- _The task_: Line by line, reproduce exactly the beginning of the listing below, ending with the line that contains "part below. -/" and adding nothing.

- _Task data_:
━━━
-- ==== Sys2Proof/Laws/Bits.lean ====
section
/-! SUPPORT. The laws of bit fields: reading a field after writing it or another one. -/

namespace Sys2Proof.Machine

theorem bitsOf_eq (v lo w : Nat) : bitsOf v lo w = v / 2 ^ lo % 2 ^ w := by
  simp [bitsOf, Nat.shiftRight_eq_div_pow]

theorem bitsOf_lt (v lo w : Nat) : bitsOf v lo w < 2 ^ w := Nat.mod_lt _ (by positivity)

/-- A number is its part above a field, the field, and its part below. -/
theorem bits_split (v lo w : Nat) : v = (v / 2 ^ (lo + w)) * 2 ^ (lo + w) + bitsOf v lo w * 2 ^ lo + v % 2 ^ lo := by
  rw [bitsOf_eq]
  have h1 := Nat.div_add_mod v (2 ^ lo)
  have h2 := Nat.div_add_mod (v / 2 ^ lo) (2 ^ w)
  have h3 : v / 2 ^ (lo + w) = v / 2 ^ lo / 2 ^ w := by rw [Nat.pow_add, Nat.div_div_eq_div_mul]
  calc v = 2 ^ lo * (v / 2 ^ lo) + v % 2 ^ lo := h1.symm
    _ = 2 ^ lo * (2 ^ w * (v / 2 ^ lo / 2 ^ w) + v / 2 ^ lo % 2 ^ w) + v % 2 ^ lo := by rw [h2]
    _ = _ := by rw [h3, Nat.pow_add]; ring

theorem setBits_eq (v lo w x : Nat) :
    setBits v lo w x = (v / 2 ^ (lo + w)) * 2 ^ (lo + w) + (x % 2 ^ w) * 2 ^ lo + v % 2 ^ lo := by
  have h := bits_split v lo w
  unfold setBits
  omega

theorem setBits_div (v lo w x : Nat) : setBits v lo w x / 2 ^ lo = (v / 2 ^ (lo + w)) * 2 ^ w + x % 2 ^ w := by
  rw [setBits_eq]
  have hp : 0 < 2 ^ lo := by positivity
  have e : v / 2 ^ (lo + w) * 2 ^ (lo + w) + x % 2 ^ w * 2 ^ lo + v % 2 ^ lo
      = v % 2 ^ lo + (v / 2 ^ (lo + w) * 2 ^ w + x % 2 ^ w) * 2 ^ lo := by
    rw [Nat.pow_add]; ring
  rw [e, Nat.add_mul_div_right _ _ hp, Nat.div_eq_of_lt (Nat.mod_lt _ hp), Nat.zero_add]

/-- A field reads as what was written to it. -/
theorem bitsOf_setBits_same (v lo w x : Nat) : bitsOf (setBits v lo w x) lo w = x % 2 ^ w := by
  rw [bitsOf_eq, setBits_div, Nat.mul_comm, Nat.mul_add_mod, Nat.mod_mod]

/-- A write of a field leaves the fields below it. -/
theorem bitsOf_setBits_below (v lo w x lo' w' : Nat) (h : lo' + w' ≤ lo) :
    bitsOf (setBits v lo w x) lo' w' = bitsOf v lo' w' := by
  have key : setBits v lo w x % 2 ^ lo = v % 2 ^ lo := by
    rw [setBits_eq]
    have e : v / 2 ^ (lo + w) * 2 ^ (lo + w) + x % 2 ^ w * 2 ^ lo + v % 2 ^ lo
        = 2 ^ lo * (v / 2 ^ (lo + w) * 2 ^ w + x % 2 ^ w) + v % 2 ^ lo := by
      rw [Nat.pow_add]; ring
    rw [e, Nat.mul_add_mod, Nat.mod_mod]
  have f : ∀ n, bitsOf n lo' w' = bitsOf (n % 2 ^ lo) lo' w' := by
    intro n
    apply Nat.eq_of_testBit_eq
    intro i
    simp only [bitsOf, Nat.testBit_mod_two_pow, Nat.testBit_shiftRight]
    by_cases hi : i < w'
    · have : lo' + i < lo := by omega
      simp [hi, this]
    · simp [hi]
  rw [f (setBits v lo w x), f v, key]

/-- A write of a field leaves the fields above it. -/
theorem bitsOf_setBits_above (v lo w x lo' w' : Nat) (h : lo + w ≤ lo') :
    bitsOf (setBits v lo w x) lo' w' = bitsOf v lo' w' := by
  have key : setBits v lo w x / 2 ^ (lo + w) = v / 2 ^ (lo + w) := by
    rw [Nat.pow_add, ← Nat.div_div_eq_div_mul, setBits_div, ← Nat.div_div_eq_div_mul]
    have hp : 0 < 2 ^ w := by positivity
    rw [Nat.mul_comm, Nat.mul_add_div hp, Nat.div_eq_of_lt (Nat.mod_lt _ hp), Nat.pow_add, Nat.add_zero,
      ← Nat.div_div_eq_div_mul]
  obtain ⟨k, rfl⟩ := Nat.exists_eq_add_of_le h
  simp only [bitsOf_eq]
  rw [Nat.pow_add 2 (lo + w) k, ← Nat.div_div_eq_div_mul, key, Nat.div_div_eq_div_mul]

theorem setBits_lt (v lo w x n : Nat) (hv : v < 2 ^ n) (h : lo + w ≤ n) : setBits v lo w x < 2 ^ n := by
  rw [setBits_eq]
  obtain ⟨k, rfl⟩ := Nat.exists_eq_add_of_le h
  have h1 : v / 2 ^ (lo + w) < 2 ^ k := by
    rw [Nat.div_lt_iff_lt_mul (by positivity)]
    calc v < 2 ^ (lo + w + k) := hv
      _ = 2 ^ k * 2 ^ (lo + w) := by rw [Nat.pow_add 2 (lo + w) k]; ring
  have h2 : x % 2 ^ w < 2 ^ w := Nat.mod_lt _ (by positivity)
  have h3 : v % 2 ^ lo < 2 ^ lo := Nat.mod_lt _ (by positivity)
  have hA : v / 2 ^ (lo + w) + 1 ≤ 2 ^ k := h1
  have hB : x % 2 ^ w + 1 ≤ 2 ^ w := h2
  have hA' := Nat.mul_le_mul_right (2 ^ (lo + w)) hA
  have hB' := Nat.mul_le_mul_right (2 ^ lo) hB
  rw [Nat.pow_add 2 (lo + w) k]
  rw [Nat.pow_add 2 lo w] at *
  nlinarith

end Sys2Proof.Machine
end

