-- ==== Sys2Proof/Laws/KeepsBase.lean ====
section
/-! SUPPORT. No operation of these files touches what waits, the canonical form of memory and registers, or the free values
drawn: Ops, Flags, Chan, Scale, Coded, Alcove, Operands, Product, ProductCmd, Attn, Fail, Undercroft, Move. -/

namespace Sys2Proof.Machine

/-! ## Ops -/

theorem guardUnit_keeps {s0 : State} {ok : Bool} {k : Out} (h2 : OutKeeps s0 k) :
    OutKeeps s0 (guardUnit ok k) := by
  unfold guardUnit
  apply all_ite (P := OutKeeps s0)
  · assumption
  · exact OutKeeps.fault

theorem memCopy_keeps {s0 : State} {s : Machine.State} (h1 : Keeps s0 s) {src : ℕ} {dst : ℕ} {n : ℕ} :
    Keeps s0 (memCopy s src dst n) := by
  unfold memCopy
  apply Keeps.updAll
  · assumption
  · exact fun w => fmWf_copyRange _ _ _ _ _ w
  · exact id
  · exact le_refl _

theorem memPut_keeps {s0 : State} {s : Machine.State} (h1 : Keeps s0 s) {a : ℕ} {bs : List Byte} :
    Keeps s0 (memPut s a bs) := by
  unfold memPut
  apply Keeps.updAll
  · assumption
  · exact fun w => putBytes_wf _ _ _ w
  · exact id
  · exact le_refl _

theorem memPutNat_keeps {s0 : State} {s : Machine.State} (h1 : Keeps s0 s) {a : ℕ} {n : ℕ} {v : ℕ} :
    Keeps s0 (memPutNat s a n v) := by
  unfold memPutNat
  apply memPut_keeps
  assumption

theorem memZero_keeps {s0 : State} {s : Machine.State} (h1 : Keeps s0 s) {a : ℕ} {n : ℕ} :
    Keeps s0 (memZero s a n) := by
  unfold memZero
  apply Keeps.updAll
  · assumption
  · exact fun w => fmWfFrom_filter _ _ _ w
  · exact id
  · exact le_refl _

theorem need_keeps {s0 : State} {ok : Bool} {code : ℕ} {check : ℕ} {k : Disp} (h4 : DispKeeps s0 k) :
    DispKeeps s0 (need ok code check k) := by
  unfold need
  apply all_ite (P := DispKeeps s0)
  · assumption
  · exact DispKeeps.stop

theorem regSet_keeps {s0 : State} {s : Machine.State} (h1 : Keeps s0 s) {r : ℕ} {v : ℕ} :
    Keeps s0 (regSet s r v) := by
  unfold regSet
  apply Keeps.updAll
  · assumption
  · exact id
  · exact fun w => fmWf_set _ _ _ _ w
  · exact le_refl _

theorem setF_keeps {s0 : State} {s : Machine.State} (h1 : Keeps s0 s) {r : ℕ} {f : Fld} {v : ℕ} :
    Keeps s0 (setF s r f v) := by
  unfold setF
  apply regSet_keeps
  assumption

theorem bumpF_keeps {s0 : State} {s : Machine.State} (h1 : Keeps s0 s) {r : ℕ} {f : Fld} {n : ℕ} :
    Keeps s0 (bumpF s r f n) := by
  unfold bumpF
  apply setF_keeps
  assumption

theorem countHall_keeps {s0 : State} {s : Machine.State} (h1 : Keeps s0 s) {h : ℕ} {off : ℕ} {n : ℕ} :
    Keeps s0 (countHall s h off n) := by
  unfold countHall
  apply bumpF_keeps
  assumption

theorem countErr_keeps {s0 : State} {s : Machine.State} (h1 : Keeps s0 s) {h : ℕ} {e : ReadErr} :
    Keeps s0 (countErr s h e) := by
  unfold countErr
  apply all_ite (P := Keeps s0)
  · assumption
  · split
    · rename_i x4 x5 x6
      apply countHall_keeps
      assumption
    · rename_i x7 x8 x9
      apply countHall_keeps
      assumption
    · rename_i x10 x11 x12
      apply countHall_keeps
      assumption
    · rename_i x13 x14 x15 x16
      apply all_ite (P := Keeps s0)
      · apply countHall_keeps
        assumption
      · assumption
    · rename_i x17 x18 x19 x20 x21
      assumption

theorem raiseF_keeps {s0 : State} {s : Machine.State} (h1 : Keeps s0 s) {r : ℕ} {f : Fld} :
    Keeps s0 (raiseF s r f) := by
  unfold raiseF
  apply setF_keeps
  assumption

theorem raiseCmdEvent_keeps {s0 : State} {s : Machine.State} (h1 : Keeps s0 s) {f : Fld} :
    Keeps s0 (raiseCmdEvent s f) := by
  unfold raiseCmdEvent
  apply all_ite (P := Keeps s0)
  · assumption
  · extract_lets +onlyGivenNames x3
    have h4 : Keeps s0 x3 := by
      unfold x3
      apply raiseF_keeps
      assumption
    clear_value x3
    apply Keeps.upd
    assumption

theorem satF_keeps {s0 : State} {s : Machine.State} (h1 : Keeps s0 s) {r : ℕ} {f : Fld} {n : ℕ} :
    Keeps s0 (satF s r f n) := by
  unfold satF
  apply setF_keeps
  assumption

theorem countMalformed_keeps {s0 : State} {s : Machine.State} (h1 : Keeps s0 s) :
    Keeps s0 (countMalformed s) := by
  unfold countMalformed
  apply satF_keeps
  assumption

theorem setH_keeps {s0 : State} {s : Machine.State} (h1 : Keeps s0 s) {h : ℕ} {v : Hall} :
    Keeps s0 (setH s h v) := by
  unfold setH
  apply Keeps.upd
  assumption

theorem setQ_keeps {s0 : State} {s : Machine.State} (h1 : Keeps s0 s) {scope : ℕ} {q : ℕ} {v : Queue} :
    Keeps s0 (setQ s scope q v) := by
  unfold setQ
  apply Keeps.upd
  assumption

theorem setT_keeps {s0 : State} {s : Machine.State} (h1 : Keeps s0 s) {t : ℕ} {v : Tread} :
    Keeps s0 (setT s t v) := by
  unfold setT
  apply Keeps.upd
  assumption

theorem setX_keeps {s0 : State} {s : Machine.State} (h1 : Keeps s0 s) {scope : ℕ} {v : Xfm} :
    Keeps s0 (setX s scope v) := by
  unfold setX
  apply Keeps.upd
  assumption

theorem takeFree_keeps {s0 : State} {s : Machine.State} (h1 : Keeps s0 s) :
    AtSnd (Keeps s0) (takeFree s) := by
  unfold takeFree
  apply AtSnd.mk
  apply Keeps.updAll
  · assumption
  · exact id
  · exact id
  · exact Nat.le_add_right _ _

theorem treadStatus_keeps {s0 : State} {s : Machine.State} (h1 : Keeps s0 s) {t : ℕ} :
    Keeps s0 (treadStatus s t) := by
  unfold treadStatus
  extract_lets +onlyGivenNames x3
  clear_value x3
  extract_lets +onlyGivenNames x4
  clear_value x4
  extract_lets +onlyGivenNames x5
  clear_value x5
  extract_lets +onlyGivenNames x6
  clear_value x6
  extract_lets +onlyGivenNames x7
  have h8 : Keeps s0 x7 := by
    unfold x7
    apply setF_keeps
    assumption
  clear_value x7
  extract_lets +onlyGivenNames x9
  have h10 : Keeps s0 x9 := by
    unfold x9
    apply setF_keeps
    assumption
  clear_value x9
  extract_lets +onlyGivenNames x11
  have h12 : Keeps s0 x11 := by
    unfold x11
    apply setF_keeps
    assumption
  clear_value x11
  extract_lets +onlyGivenNames x13
  have h14 : Keeps s0 x13 := by
    unfold x13
    apply setF_keeps
    assumption
  clear_value x13
  extract_lets +onlyGivenNames x15
  clear_value x15
  apply all_ite (P := Keeps s0)
  · assumption
  · apply setF_keeps
    assumption

theorem dropItems_keeps {s0 : State} {s : Machine.State} (h1 : Keeps s0 s) {r : CmdRef} :
    Keeps s0 (dropItems s r) := by
  unfold dropItems
  apply all_foldl (P := Keeps s0)
  · intro x3 x4 x5
    extract_lets +onlyGivenNames x6
    clear_value x6
    apply all_ite (P := Keeps s0)
    · apply treadStatus_keeps
      apply setT_keeps
      assumption
    · assumption
  · assumption

theorem updCmd_keeps {s0 : State} {s : Machine.State} (h1 : Keeps s0 s) {r : CmdRef} {f : Cmd → Cmd} :
    Keeps s0 (updCmd s r f) := by
  unfold updCmd
  extract_lets +onlyGivenNames x4
  clear_value x4
  apply setQ_keeps
  assumption

theorem endCmd_keeps {s0 : State} {s : Machine.State} (h1 : Keeps s0 s) {r : CmdRef} {code : ℕ} {check : ℕ} {extent : ℕ} {info : ℕ} :
    Keeps s0 (endCmd s r code check extent info) := by
  unfold endCmd
  apply updCmd_keeps
  assumption

theorem markDispatched_keeps {s0 : State} {s : Machine.State} (h1 : Keeps s0 s) {r : CmdRef} :
    Keeps s0 (markDispatched s r) := by
  unfold markDispatched
  extract_lets +onlyGivenNames x3
  have h4 : Keeps s0 x3 := by
    unfold x3
    apply updCmd_keeps
    assumption
  clear_value x3
  apply Keeps.upd
  assumption

theorem dispatch_keeps {s0 : State} {opcode : ℕ} {r : CmdRef} {s : Machine.State} (h3 : Keeps s0 s) {k : Machine.State → Cmd → Disp} (h5 : ∀ (x6 : Machine.State), Keeps s0 x6 → ∀ (x7 : Cmd), DispKeeps s0 (k x6 x7)) :
    OutKeeps s0 (dispatch opcode r s k) := by
  unfold dispatch
  split
  · rename_i x8 x9
    apply OutKeeps.next
    assumption
  · rename_i x10 x11 x12
    apply all_ite (P := OutKeeps s0)
    · apply OutKeeps.next
      assumption
    · apply all_ite (P := OutKeeps s0)
      · apply OutKeeps.next
        apply endCmd_keeps
        assumption
      · split
        · rename_i x13 x14 x15
          apply OutKeeps.next
          assumption
        · rename_i x16 x17 x18
          apply OutKeeps.next
          apply endCmd_keeps
          assumption
        · rename_i x19 x20
          split
          · rename_i x21 x22
            have h23 := all_of_eq (P := DispKeeps s0) x22 (by
                apply all_ite (P := DispKeeps s0)
                · exact DispKeeps.stop
                · apply all_ite (P := DispKeeps s0)
                  · exact DispKeeps.stop
                  · apply all_ite (P := DispKeeps s0)
                    · exact DispKeeps.stop
                    · apply h5
                      apply markDispatched_keeps
                      assumption)
            apply OutKeeps.next
            assumption
          · rename_i x24 x25 x26 x27 x28
            have h29 := all_of_eq (P := DispKeeps s0) x28 (by
                apply all_ite (P := DispKeeps s0)
                · exact DispKeeps.stop
                · apply all_ite (P := DispKeeps s0)
                  · exact DispKeeps.stop
                  · apply all_ite (P := DispKeeps s0)
                    · exact DispKeeps.stop
                    · apply h5
                      apply markDispatched_keeps
                      assumption)
            apply OutKeeps.next
            apply endCmd_keeps
            assumption
          · rename_i x30 x31 x32 x33 x34 x35
            have h36 := all_of_eq (P := DispKeeps s0) x35 (by
                apply all_ite (P := DispKeeps s0)
                · exact DispKeeps.stop
                · apply all_ite (P := DispKeeps s0)
                  · exact DispKeeps.stop
                  · apply all_ite (P := DispKeeps s0)
                    · exact DispKeeps.stop
                    · apply h5
                      apply markDispatched_keeps
                      assumption)
            apply OutKeeps.next
            apply updCmd_keeps
            apply endCmd_keeps
            assumption
          · rename_i x37 x38 x39 x40
            have h41 := all_of_eq (P := DispKeeps s0) x40 (by
                apply all_ite (P := DispKeeps s0)
                · exact DispKeeps.stop
                · apply all_ite (P := DispKeeps s0)
                  · exact DispKeeps.stop
                  · apply all_ite (P := DispKeeps s0)
                    · exact DispKeeps.stop
                    · apply h5
                      apply markDispatched_keeps
                      assumption)
            apply OutKeeps.next
            apply endCmd_keeps
            assumption
          · rename_i x42 x43 x44
            have h45 := all_of_eq (P := DispKeeps s0) x44 (by
                apply all_ite (P := DispKeeps s0)
                · exact DispKeeps.stop
                · apply all_ite (P := DispKeeps s0)
                  · exact DispKeeps.stop
                  · apply all_ite (P := DispKeeps s0)
                    · exact DispKeeps.stop
                    · apply h5
                      apply markDispatched_keeps
                      assumption)
            apply OutKeeps.next
            assumption

theorem succeed_keeps {s0 : State} {s : Machine.State} (h1 : Keeps s0 s) {r : CmdRef} {extent : ℕ} {info : ℕ} :
    Keeps s0 (succeed s r extent info) := by
  unfold succeed
  apply endCmd_keeps
  assumption

theorem updJob_keeps {s0 : State} {s : Machine.State} (h1 : Keeps s0 s) {r : CmdRef} {f : Job → Job} :
    Keeps s0 (updJob s r f) := by
  unfold updJob
  apply updCmd_keeps
  assumption

theorem waitWhile_keeps {s0 : State} {c : Bool} {k : Disp} (h2 : DispKeeps s0 k) :
    DispKeeps s0 (waitWhile c k) := by
  unfold waitWhile
  apply all_ite (P := DispKeeps s0)
  · exact DispKeeps.wait
  · assumption

theorem reachGate_keeps {s0 : State} {s : Machine.State} (h1 : Keeps s0 s) {h : ℕ} {reads : List (ℕ × ℕ)} {writes : List (ℕ × ℕ)} {k : Disp} (h6 : DispKeeps s0 k) :
    DispKeeps s0 (reachGate s h reads writes k) := by
  unfold reachGate
  apply all_ite (P := DispKeeps s0)
  · exact DispKeeps.stop
  · apply waitWhile_keeps
    assumption

theorem wakeHall_keeps {s0 : State} {s : Machine.State} (h1 : Keeps s0 s) {h : ℕ} :
    Keeps s0 (wakeHall s h) := by
  unfold wakeHall
  apply all_ite (P := Keeps s0)
  · apply setH_keeps
    assumption
  · assumption

theorem whileServed_keeps {s0 : State} {s : Machine.State} (h1 : Keeps s0 s) {k : Out} (h3 : OutKeeps s0 k) :
    OutKeeps s0 (whileServed s k) := by
  unfold whileServed
  apply all_ite (P := OutKeeps s0)
  · apply OutKeeps.next
    assumption
  · assumption

/-! ## Flags -/

theorem countCvts_keeps {s0 : State} {s : Machine.State} (h1 : Keeps s0 s) {h : ℕ} {cs : List Cvt} :
    Keeps s0 (countCvts s h cs) := by
  unfold countCvts
  extract_lets +onlyGivenNames x4
  have h5 : Keeps s0 x4 := by
    unfold x4
    apply countHall_keeps
    assumption
  clear_value x4
  extract_lets +onlyGivenNames x6
  have h7 : Keeps s0 x6 := by
    unfold x6
    apply countHall_keeps
    assumption
  clear_value x6
  apply countHall_keeps
  assumption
━━━
- _Expected answer_:
-- ==== Sys2Proof/Laws/Bits.lean ====
section
/-! SUPPORT. The laws of bit fields: reading a field after writing it or another one. -/

namespace Sys2Proof.Machine

theorem bitsOf_eq (v lo w : Nat) : bitsOf v lo w = v / 2 ^ lo % 2 ^ w := by
  simp [bitsOf, Nat.shiftRight_eq_div_pow]

theorem bitsOf_lt (v lo w : Nat) : bitsOf v lo w < 2 ^ w := Nat.mod_lt _ (by positivity)

/-- A number is its part above a field, the field, and its part below. -/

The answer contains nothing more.